(Yicai Global) Dec. 6 -- The approval rate of China's A-share initial public offering (IPO) applications has kept declining as regulators tighten scrutiny. However, China’s securities regulator has approved all the applications for mergers and acquisitions (M&A) and restructuring submitted by listed companies in the past two months, raising investment banks’ expectations for back-door listings by companies.
In October and November, the China Securities Regulatory Commission reviewed 20 M&A and restructuring proposals by listed companies, approving all of them, with 12 receiving unconditional approvals and eight getting conditional approvals, Shanghai Securities News reported today. However, the average approval rate of M&A and restructuring applications was 90 percent in the first nine months of this year, with the rate reaching 100 percent only in April.

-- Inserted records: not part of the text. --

/-- R210, R216, R217: a read is an address-only frame followed at once by a read frame, with no settle delay; the bytes
are the ones given from outside if there are any, else the reference device's from the address upward; a read of length 0 emits
nothing (the pointer, log 21; answers from outside, log 5). -/
def Obligations.SeeReadRequests : Prop :=
  ∀ (s : State) (i : Instr) (addr : Addr) (n : Nat), s.cfg.wf → s.seq = .idle → s.world.see.cycleLeft = 0 →
    addr.toNat < s.cfg.seeCapacity → addr.toNat + n ≤ s.cfg.seeCapacity →
    (i = .seeReadByte addr ∧ n = 1 ∨ ∃ arg : BitVec 32, i = .seeReadBytes addr arg ∧ n = arg.toNat) →
    (n = 0 → exec i s = .next { s with
      dout := [], failCount := 0, resLen := 0, resCode := 0x00, world := s.world.log [.done 0x00] }) ∧
    (∀ data rest, 0 < n → data.length = n →
      (s.world.i2cIn = data ++ rest ∨ s.world.i2cIn = [] ∧ rest = [] ∧
        data = (List.range n).map (fun j => s.world.see.mem.read (addr.toNat + j))) →
      exec i s = .next { s with
        dout := data, failCount := 0, resLen := BitVec.ofNat 32 n, resCode := 0x00
        world := { s.world.log [.i2cW s.cfg.seeDevAddr (frameAddress addr.toNat), .i2cR s.cfg.seeDevAddr n data,
            .done 0x00] with
          see := { s.world.see with pointer := addr.toNat + n }, i2cIn := rest } })

/-- R218: with a settle delay no shorter than the device's write cycle, one full page frame per page in ascending order,
each followed by its settle delay, with the progress events due; every byte of the device then holds the fill value (the
pointer, log 21; time that passes for both devices, logs 13 and 33). -/
def Obligations.SeeBulkEraseRequest : Prop :=
  ∀ (s : State) (arg : BitVec 32), s.cfg.wf → s.seq = .idle → s.world.see.cycleLeft = 0 → s.world.see.mem.wf →
    s.cfg.seeWriteCycle ≤ s.cfg.tSettle →
    ∃ m, exec (.seeBulkErase arg) s = .next { s with
        dout := [], failCount := 0, resLen := 0, resCode := 0x00
        world := { s.world.log ((List.range (s.cfg.seeCapacity / s.cfg.seePage)).flatMap
            (erasePageEvents s.cfg (arg.setWidth 8)) ++ [.done 0x00]) with
          see := { s.world.see with mem := m, pointer := s.cfg.seeCapacity - s.cfg.seePage }
          nor := { s.world.nor with
            powerUpLeft := s.world.nor.powerUpLeft - s.cfg.seeCapacity / s.cfg.seePage * s.cfg.tSettle } } } ∧
      (∀ a, a < s.cfg.seeCapacity → m.read a = arg.setWidth 8) ∧
      ∀ a, s.cfg.seeCapacity ≤ a → m.read a = s.world.see.mem.read a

Higher approval rate does not mean regulators have relaxed requirements when reviewing M&A and restructuring applications, insiders said, adding it was because heightened scrutiny led to a decrease in the number of such applications and investment banks were also better prepared. Some 27 M&A and restructuring applications were approved in June, and 23 such applications got greenlight in July. The number of applications approved has declined substantially in the past two months. It remains to be seen whether the 100 percent approval rate will sustain.
Nonetheless, given that IPO approval rate was only 50 percent and 66.7 percent, respectively, in the past two months, investment banks are having higher expectations for back-door listings by companies. An investment banker said he was very much looking forward to the final review result of internet security leader Qihoo 360 Technology Co.’s back-door listing via SJEC Corp. [SHA:601313], a benchmark project.